You should observe, that the probality of default of an individual with a credit card balance of $\$$1,000 is approximately 0.57\%.
The probality of default of an individual with a credit card balance of $\$$2,000 is approximately 58.6\%.

Now, we want to incorporate the predictors `income` and `student` status as well. This can be done easily using the same methods.

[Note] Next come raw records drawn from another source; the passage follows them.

-- ==== Sys2Proof/Decode.lean ====
section
/-!
DEFINITION. Decoding: from a stream's words to an instruction or a named refusal, total on any bytes;
and, after it, the encoder written from the same layouts.
-/
namespace Sys2Proof

/-- Why a sequence of words is no instruction (08 R179). -/
inductive DecodeError where
  | truncated      -- the bytes end before the instruction does
  | unusedOpcode   -- the opcode's slot is empty
  | zeroField      -- a zero field is not zero
  | reservedValue  -- a field value outside its limits
  deriving DecidableEq, Repr

/-- The header and control word's fields (08 R172, R173). -/
def hdr (w0 w1 : BitVec 32) : CmdHdr :=
  { seq := w0.extractLsb' 17 8, dep0 := w0.extractLsb' 9 8, dep1 := w0.extractLsb' 1 8,
    e := w1.extractLsb' 27 5, prof := w1.extractLsb' 23 4, ta := w1.extractLsb' 17 6,
    tb := w1.extractLsb' 11 6, tk := w1.extractLsb' 0 3 }

/-- Refuses an encoding whose zero fields, gathered in `z`, hold a one. -/
def zeroed (z : BitVec 32) (i : Instr) : Except DecodeError Instr :=
  if z = 0 then .ok i else .error .zeroField

/-- The S stream's map (08 R175): the opcode alone picks the row; `w0` to `w3` are the words of the instruction. -/
def decodeWordsS (w0 _w1 _w2 _w3 : BitVec 32) : Except DecodeError Instr :=
  match (w0.extractLsb' 25 7).toNat with
  | 0x01 => .ok (.add (w0.extractLsb' 19 6) (w0.extractLsb' 13 6) (w0.extractLsb' 7 6) (w0.extractLsb' 3 4) (w0.extractLsb' 0 3))
  | 0x02 => .ok (.sub (w0.extractLsb' 19 6) (w0.extractLsb' 13 6) (w0.extractLsb' 7 6) (w0.extractLsb' 3 4) (w0.extractLsb' 0 3))
  | 0x03 => .ok (.mul (w0.extractLsb' 19 6) (w0.extractLsb' 13 6) (w0.extractLsb' 7 6) (w0.extractLsb' 3 4) (w0.extractLsb' 0 3))
  | 0x04 => .ok (.mulh (w0.extractLsb' 19 6) (w0.extractLsb' 13 6) (w0.extractLsb' 7 6) (w0.extractLsb' 3 4) (w0.extractLsb' 0 3))
  | 0x05 => .ok (.mulhn (w0.extractLsb' 19 6) (w0.extractLsb' 13 6) (w0.extractLsb' 7 6) (w0.extractLsb' 3 4) (w0.extractLsb' 0 3))
  | 0x06 => .ok (.divs (w0.extractLsb' 19 6) (w0.extractLsb' 13 6) (w0.extractLsb' 7 6) (w0.extractLsb' 3 4) (w0.extractLsb' 0 3))
  | 0x07 => .ok (.divn (w0.extractLsb' 19 6) (w0.extractLsb' 13 6) (w0.extractLsb' 7 6) (w0.extractLsb' 3 4) (w0.extractLsb' 0 3))
  | 0x08 => .ok (.rems (w0.extractLsb' 19 6) (w0.extractLsb' 13 6) (w0.extractLsb' 7 6) (w0.extractLsb' 3 4) (w0.extractLsb' 0 3))
  | 0x09 => .ok (.remn (w0.extractLsb' 19 6) (w0.extractLsb' 13 6) (w0.extractLsb' 7 6) (w0.extractLsb' 3 4) (w0.extractLsb' 0 3))
  | 0x0A => .ok (.and (w0.extractLsb' 19 6) (w0.extractLsb' 13 6) (w0.extractLsb' 7 6) (w0.extractLsb' 3 4) (w0.extractLsb' 0 3))
  | 0x0B => .ok (.or (w0.extractLsb' 19 6) (w0.extractLsb' 13 6) (w0.extractLsb' 7 6) (w0.extractLsb' 3 4) (w0.extractLsb' 0 3))
  | 0x0C => .ok (.xor (w0.extractLsb' 19 6) (w0.extractLsb' 13 6) (w0.extractLsb' 7 6) (w0.extractLsb' 3 4) (w0.extractLsb' 0 3))
  | 0x0D => .ok (.andn (w0.extractLsb' 19 6) (w0.extractLsb' 13 6) (w0.extractLsb' 7 6) (w0.extractLsb' 3 4) (w0.extractLsb' 0 3))
  | 0x0E => .ok (.shl (w0.extractLsb' 19 6) (w0.extractLsb' 13 6) (w0.extractLsb' 7 6) (w0.extractLsb' 3 4) (w0.extractLsb' 0 3))
  | 0x0F => .ok (.shrl (w0.extractLsb' 19 6) (w0.extractLsb' 13 6) (w0.extractLsb' 7 6) (w0.extractLsb' 3 4) (w0.extractLsb' 0 3))
  | 0x10 => .ok (.shra (w0.extractLsb' 19 6) (w0.extractLsb' 13 6) (w0.extractLsb' 7 6) (w0.extractLsb' 3 4) (w0.extractLsb' 0 3))
  | 0x11 => .ok (.rotl (w0.extractLsb' 19 6) (w0.extractLsb' 13 6) (w0.extractLsb' 7 6) (w0.extractLsb' 3 4) (w0.extractLsb' 0 3))
  | 0x12 => .ok (.min (w0.extractLsb' 19 6) (w0.extractLsb' 13 6) (w0.extractLsb' 7 6) (w0.extractLsb' 3 4) (w0.extractLsb' 0 3))
  | 0x13 => .ok (.max (w0.extractLsb' 19 6) (w0.extractLsb' 13 6) (w0.extractLsb' 7 6) (w0.extractLsb' 3 4) (w0.extractLsb' 0 3))
  | 0x14 => .ok (.minn (w0.extractLsb' 19 6) (w0.extractLsb' 13 6) (w0.extractLsb' 7 6) (w0.extractLsb' 3 4) (w0.extractLsb' 0 3))
  | 0x15 => .ok (.maxn (w0.extractLsb' 19 6) (w0.extractLsb' 13 6) (w0.extractLsb' 7 6) (w0.extractLsb' 3 4) (w0.extractLsb' 0 3))
  | 0x16 => zeroed (w0 &&& 0x00001F80) (.clz (w0.extractLsb' 19 6) (w0.extractLsb' 13 6) (w0.extractLsb' 3 4) (w0.extractLsb' 0 3))
  | 0x17 => zeroed (w0 &&& 0x00001F80) (.popc (w0.extractLsb' 19 6) (w0.extractLsb' 13 6) (w0.extractLsb' 3 4) (w0.extractLsb' 0 3))
  | 0x18 => .ok (.sext (w0.extractLsb' 19 6) (w0.extractLsb' 13 6) (w0.extractLsb' 7 6) (w0.extractLsb' 3 4) (w0.extractLsb' 0 3))
  | 0x19 => .ok (.zext (w0.extractLsb' 19 6) (w0.extractLsb' 13 6) (w0.extractLsb' 7 6) (w0.extractLsb' 3 4) (w0.extractLsb' 0 3))
  | 0x21 => .ok (.addi (w0.extractLsb' 19 6) (w0.extractLsb' 13 6) (w0.extractLsb' 3 10) (w0.extractLsb' 0 3))
  | 0x22 => .ok (.andi (w0.extractLsb' 19 6) (w0.extractLsb' 13 6) (w0.extractLsb' 3 10) (w0.extractLsb' 0 3))
  | 0x23 => .ok (.ori (w0.extractLsb' 19 6) (w0.extractLsb' 13 6) (w0.extractLsb' 3 10) (w0.extractLsb' 0 3))
  | 0x24 => .ok (.xori (w0.extractLsb' 19 6) (w0.extractLsb' 13 6) (w0.extractLsb' 3 10) (w0.extractLsb' 0 3))
  | 0x25 => .ok (.shli (w0.extractLsb' 19 6) (w0.extractLsb' 13 6) (w0.extractLsb' 3 10) (w0.extractLsb' 0 3))
  | 0x26 => .ok (.shrli (w0.extractLsb' 19 6) (w0.extractLsb' 13 6) (w0.extractLsb' 3 10) (w0.extractLsb' 0 3))
  | 0x27 => .ok (.shrai (w0.extractLsb' 19 6) (w0.extractLsb' 13 6) (w0.extractLsb' 3 10) (w0.extractLsb' 0 3))
  | 0x28 => .ok (.ldi (w0.extractLsb' 19 6) (w0.extractLsb' 3 16) (w0.extractLsb' 0 3))
  | 0x29 => .ok (.ldhi (w0.extractLsb' 19 6) (w0.extractLsb' 3 16) (w0.extractLsb' 0 3))
  | 0x2A => .ok (.lea (w0.extractLsb' 19 6) (w0.extractLsb' 13 6) (w0.extractLsb' 3 10) (w0.extractLsb' 0 3))
  | 0x2B => .ok (.plc (w0.extractLsb' 19 6) (w0.extractLsb' 13 6) (w0.extractLsb' 9 4) (w0.extractLsb' 5 4) (w0.extractLsb' 3 2) (w0.extractLsb' 0 3))
  | 0x30 => zeroed (w0 &&& 0x01800000) (.cmpeq (w0.extractLsb' 19 4) (w0.extractLsb' 13 6) (w0.extractLsb' 7 6) (w0.extractLsb' 3 4) (w0.extractLsb' 0 3))
  | 0x31 => zeroed (w0 &&& 0x01800000) (.cmpne (w0.extractLsb' 19 4) (w0.extractLsb' 13 6) (w0.extractLsb' 7 6) (w0.extractLsb' 3 4) (w0.extractLsb' 0 3))
  | 0x32 => zeroed (w0 &&& 0x01800000) (.cmplt (w0.extractLsb' 19 4) (w0.extractLsb' 13 6) (w0.extractLsb' 7 6) (w0.extractLsb' 3 4) (w0.extractLsb' 0 3))
  | 0x33 => zeroed (w0 &&& 0x01800000) (.cmple (w0.extractLsb' 19 4) (w0.extractLsb' 13 6) (w0.extractLsb' 7 6) (w0.extractLsb' 3 4) (w0.extractLsb' 0 3))
  | 0x34 => zeroed (w0 &&& 0x01800000) (.cmpltn (w0.extractLsb' 19 4) (w0.extractLsb' 13 6) (w0.extractLsb' 7 6) (w0.extractLsb' 3 4) (w0.extractLsb' 0 3))
  | 0x35 => zeroed (w0 &&& 0x01800000) (.cmplen (w0.extractLsb' 19 4) (w0.extractLsb' 13 6) (w0.extractLsb' 7 6) (w0.extractLsb' 3 4) (w0.extractLsb' 0 3))
  | 0x38 => zeroed (w0 &&& 0x01800000) (.cmpeqi (w0.extractLsb' 19 4) (w0.extractLsb' 13 6) (w0.extractLsb' 3 10) (w0.extractLsb' 0 3))
  | 0x39 => zeroed (w0 &&& 0x01800000) (.cmpnei (w0.extractLsb' 19 4) (w0.extractLsb' 13 6) (w0.extractLsb' 3 10) (w0.extractLsb' 0 3))
  | 0x3A => zeroed (w0 &&& 0x01800000) (.cmplti (w0.extractLsb' 19 4) (w0.extractLsb' 13 6) (w0.extractLsb' 3 10) (w0.extractLsb' 0 3))
  | 0x3B => zeroed (w0 &&& 0x01800000) (.cmplei (w0.extractLsb' 19 4) (w0.extractLsb' 13 6) (w0.extractLsb' 3 10) (w0.extractLsb' 0 3))
  | 0x3C => zeroed (w0 &&& 0x01800000) (.cmpltni (w0.extractLsb' 19 4) (w0.extractLsb' 13 6) (w0.extractLsb' 3 10) (w0.extractLsb' 0 3))
  | 0x3D => zeroed (w0 &&& 0x01800000) (.cmpleni (w0.extractLsb' 19 4) (w0.extractLsb' 13 6) (w0.extractLsb' 3 10) (w0.extractLsb' 0 3))
  | 0x40 => zeroed (w0 &&& 0x01861800) (.pand (w0.extractLsb' 19 4) (w0.extractLsb' 13 4) (w0.extractLsb' 7 4) (w0.extractLsb' 3 4) (w0.extractLsb' 0 3))
  | 0x41 => zeroed (w0 &&& 0x01861800) (.por (w0.extractLsb' 19 4) (w0.extractLsb' 13 4) (w0.extractLsb' 7 4) (w0.extractLsb' 3 4) (w0.extractLsb' 0 3))
  | 0x42 => zeroed (w0 &&& 0x01861800) (.pxor (w0.extractLsb' 19 4) (w0.extractLsb' 13 4) (w0.extractLsb' 7 4) (w0.extractLsb' 3 4) (w0.extractLsb' 0 3))
  | 0x43 => zeroed (w0 &&& 0x01861F80) (.pnot (w0.extractLsb' 19 4) (w0.extractLsb' 13 4) (w0.extractLsb' 3 4) (w0.extractLsb' 0 3))
  | 0x44 => zeroed (w0 &&& 0x01861F80) (.pmov (w0.extractLsb' 19 4) (w0.extractLsb' 13 4) (w0.extractLsb' 3 4) (w0.extractLsb' 0 3))
  | 0x45 => zeroed (w0 &&& 0x01801F80) (.pset (w0.extractLsb' 19 4) (w0.extractLsb' 13 6) (w0.extractLsb' 3 4) (w0.extractLsb' 0 3))
  | 0x46 => .ok (.sel (w0.extractLsb' 19 6) (w0.extractLsb' 13 6) (w0.extractLsb' 7 6) (w0.extractLsb' 3 4) (w0.extractLsb' 0 3))
  | 0x48 => zeroed (w0 &&& 0x00001FF0) (.ld (w0.extractLsb' 19 6) (w0.extractLsb' 13 6) (w0.extractLsb' 3 1) (w0.extractLsb' 0 3))
  | 0x49 => zeroed (w0 &&& 0x00001FF0) (.st (w0.extractLsb' 19 6) (w0.extractLsb' 13 6) (w0.extractLsb' 3 1) (w0.extractLsb' 0 3))
  | 0x4A => zeroed (w0 &&& 0x00000070) (.ldacq (w0.extractLsb' 19 6) (w0.extractLsb' 13 6) (w0.extractLsb' 7 6) (w0.extractLsb' 3 1) (w0.extractLsb' 0 3))
  | 0x4B => zeroed (w0 &&& 0x00000070) (.strel (w0.extractLsb' 19 6) (w0.extractLsb' 13 6) (w0.extractLsb' 7 6) (w0.extractLsb' 3 1) (w0.extractLsb' 0 3))
  | 0x4C => zeroed (w0 &&& 0x01FFFF80) (.mark (w0.extractLsb' 3 4) (w0.extractLsb' 0 3))
  | 0x4D => zeroed (w0 &&& 0x01FFE078) (.fence (w0.extractLsb' 7 6) (w0.extractLsb' 0 3))
  | 0x4E => zeroed (w0 &&& 0x000001F8) (.spl (w0.extractLsb' 19 6) (w0.extractLsb' 9 10) (w0.extractLsb' 0 3))
  | 0x4F => zeroed (w0 &&& 0x000001F8) (.spr (w0.extractLsb' 19 6) (w0.extractLsb' 9 10) (w0.extractLsb' 0 3))
  | 0x50 => .ok (.amo (w0.extractLsb' 19 6) (w0.extractLsb' 13 6) (w0.extractLsb' 7 6) (w0.extractLsb' 3 4) (w0.extractLsb' 0 3))
  | 0x51 => zeroed (w0 &&& 0x00000078) (.cas (w0.extractLsb' 19 6) (w0.extractLsb' 13 6) (w0.extractLsb' 7 6) (w0.extractLsb' 0 3))
  | 0x52 => zeroed (w0 &&& 0x00001F80) (.dred (w0.extractLsb' 19 6) (w0.extractLsb' 13 6) (w0.extractLsb' 3 4) (w0.extractLsb' 0 3))
  | 0x54 => zeroed (w0 &&& 0x00001FF8) (.tlk (w0.extractLsb' 19 6) (w0.extractLsb' 13 6) (w0.extractLsb' 0 3))
  | 0x55 => zeroed (w0 &&& 0x01F80000) (.tins (w0.extractLsb' 13 6) (w0.extractLsb' 7 6) (w0.extractLsb' 3 4) (w0.extractLsb' 0 3))
  | 0x56 => zeroed (w0 &&& 0x01F81F80) (.tinv (w0.extractLsb' 13 6) (w0.extractLsb' 3 4) (w0.extractLsb' 0 3))
  | 0x57 => zeroed (w0 &&& 0x00001F80) (.trd (w0.extractLsb' 19 6) (w0.extractLsb' 13 6) (w0.extractLsb' 3 4) (w0.extractLsb' 0 3))
  | 0x58 => zeroed (w0 &&& 0x01F80018) (.qpush (w0.extractLsb' 13 6) (w0.extractLsb' 10 3) (w0.extractLsb' 5 5) (w0.extractLsb' 0 3))
  | 0x59 => zeroed (w0 &&& 0x0007E018) (.qpop (w0.extractLsb' 19 6) (w0.extractLsb' 10 3) (w0.extractLsb' 5 5) (w0.extractLsb' 0 3))
  | 0x5A => zeroed (w0 &&& 0x01FE0018) (.bop (w0.extractLsb' 13 4) (w0.extractLsb' 10 3) (w0.extractLsb' 5 5) (w0.extractLsb' 0 3))
  | 0x5C => zeroed (w0 &&& 0x00000078) (.rsr (w0.extractLsb' 19 6) (w0.extractLsb' 7 12) (w0.extractLsb' 0 3))
  | 0x5D => zeroed (w0 &&& 0x00000078) (.wsr (w0.extractLsb' 19 6) (w0.extractLsb' 7 12) (w0.extractLsb' 0 3))
  | 0x60 => .ok (.br (w0.extractLsb' 7 18) (w0.extractLsb' 3 4) (w0.extractLsb' 0 3))
  | 0x61 => .ok (.bc (w0.extractLsb' 7 18) (w0.extractLsb' 3 4) (w0.extractLsb' 0 3))
  | 0x62 => .ok (.brl (w0.extractLsb' 19 6) (w0.extractLsb' 3 16) (w0.extractLsb' 0 3))
  | 0x63 => zeroed (w0 &&& 0x01F81F80) (.jr (w0.extractLsb' 13 6) (w0.extractLsb' 3 4) (w0.extractLsb' 0 3))
  | 0x64 => .ok (.loop (w0.extractLsb' 19 6) (w0.extractLsb' 3 16) (w0.extractLsb' 0 3))
  | 0x68 => zeroed (w0 &&& 0x00000F80) (.arr (w0.extractLsb' 19 6) (w0.extractLsb' 13 6) (w0.extractLsb' 12 1) (w0.extractLsb' 3 4) (w0.extractLsb' 0 3))
  | 0x69 => zeroed (w0 &&& 0x018000F8) (.wtp (w0.extractLsb' 19 4) (w0.extractLsb' 13 6) (w0.extractLsb' 8 5) (w0.extractLsb' 0 3))
  | 0x6A => zeroed (w0 &&& 0x00001FF8) (.binit (w0.extractLsb' 19 6) (w0.extractLsb' 13 6) (w0.extractLsb' 0 3))
  | 0x6B => zeroed (w0 &&& 0x00001FF8) (.bexp (w0.extractLsb' 19 6) (w0.extractLsb' 13 6) (w0.extractLsb' 0 3))
  | 0x6C => zeroed (w0 &&& 0x01FFE0F8) (.wfe (w0.extractLsb' 8 5) (w0.extractLsb' 0 3))
  | 0x6D => zeroed (w0 &&& 0x01F81FF8) (.sev (w0.extractLsb' 13 6) (w0.extractLsb' 0 3))
  | 0x70 => zeroed (w0 &&& 0x0007FFF8) (.ofopen (w0.extractLsb' 19 6) (w0.extractLsb' 0 3))
  | 0x71 => .ok (.ofdecl (w0.extractLsb' 19 6) (w0.extractLsb' 13 6) (w0.extractLsb' 7 6) (w0.extractLsb' 3 4) (w0.extractLsb' 0 3))
  | 0x72 => zeroed (w0 &&& 0x0007FFF8) (.ofsub (w0.extractLsb' 19 6) (w0.extractLsb' 0 3))
  | 0x73 => zeroed (w0 &&& 0x018000F8) (.ofwait (w0.extractLsb' 19 4) (w0.extractLsb' 13 6) (w0.extractLsb' 8 5) (w0.extractLsb' 0 3))
  | 0x74 => zeroed (w0 &&& 0x0007FFF8) (.ofend (w0.extractLsb' 19 6) (w0.extractLsb' 0 3))
  | 0x78 => zeroed (w0 &&& 0x01F80000) (.trap (w0.extractLsb' 3 16) (w0.extractLsb' 0 3))
  | 0x79 => zeroed (w0 &&& 0x01F80000) (.sysc (w0.extractLsb' 3 16) (w0.extractLsb' 0 3))
  | 0x7A => zeroed (w0 &&& 0x01FFFF80) (.uiret (w0.extractLsb' 3 4) (w0.extractLsb' 0 3))
  | 0x7D => zeroed (w0 &&& 0x01FFFF80) (.nop (w0.extractLsb' 3 4) (w0.extractLsb' 0 3))
  | 0x7E => zeroed (w0 &&& 0x01FFFF80) (.endS (w0.extractLsb' 3 4) (w0.extractLsb' 0 3))
  | 0x7F => .ok (.blockSignatureCheck .s (w0.extractLsb' 16 9) (w0.extractLsb' 0 16))
  | _ => .error .unusedOpcode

Execute the following code cell to train a new logistic regression model.

In [None]:
lr2= LogisticRegression(solver='liblinear', tol=1e-10, C=1e10)
X = D.loc[:,['balance','income','student']]
y = D.loc[:,'default']
reg2 = lr2.fit(X,y)

**Task**: Store the intercept of the new model in the variable `intercept_full` as well as the coefficients in variables `beta_balance`, `beta_income`, `beta_student`, resp.

In [None]:
# YOUR CODE HERE
raise NotImplementedError()

In [None]:
assert 'intercept_full' in locals()
assert 'beta_balance' in locals()
assert 'beta_income' in locals()
assert 'beta_student' in locals()

**Task**:
What is the default probability of a student and a non-student with a credit card balance of $\$$1,500, an income of $\$$40,000?
Store your answers in the variables `pod_student` and `pod_nonStudent`, resp.

In [None]:
# YOUR CODE HERE
raise NotImplementedError()

In [None]:
assert 'pod_student' in locals()
assert 'pod_nonStudent' in locals()

You should observe that a student with a credit card balance of $\$$1,500 and an income of $\$$40,000 has an estimated probability of default of 5.8\%, while an non-student with the same balance and income has a probability of default of 10.5\%.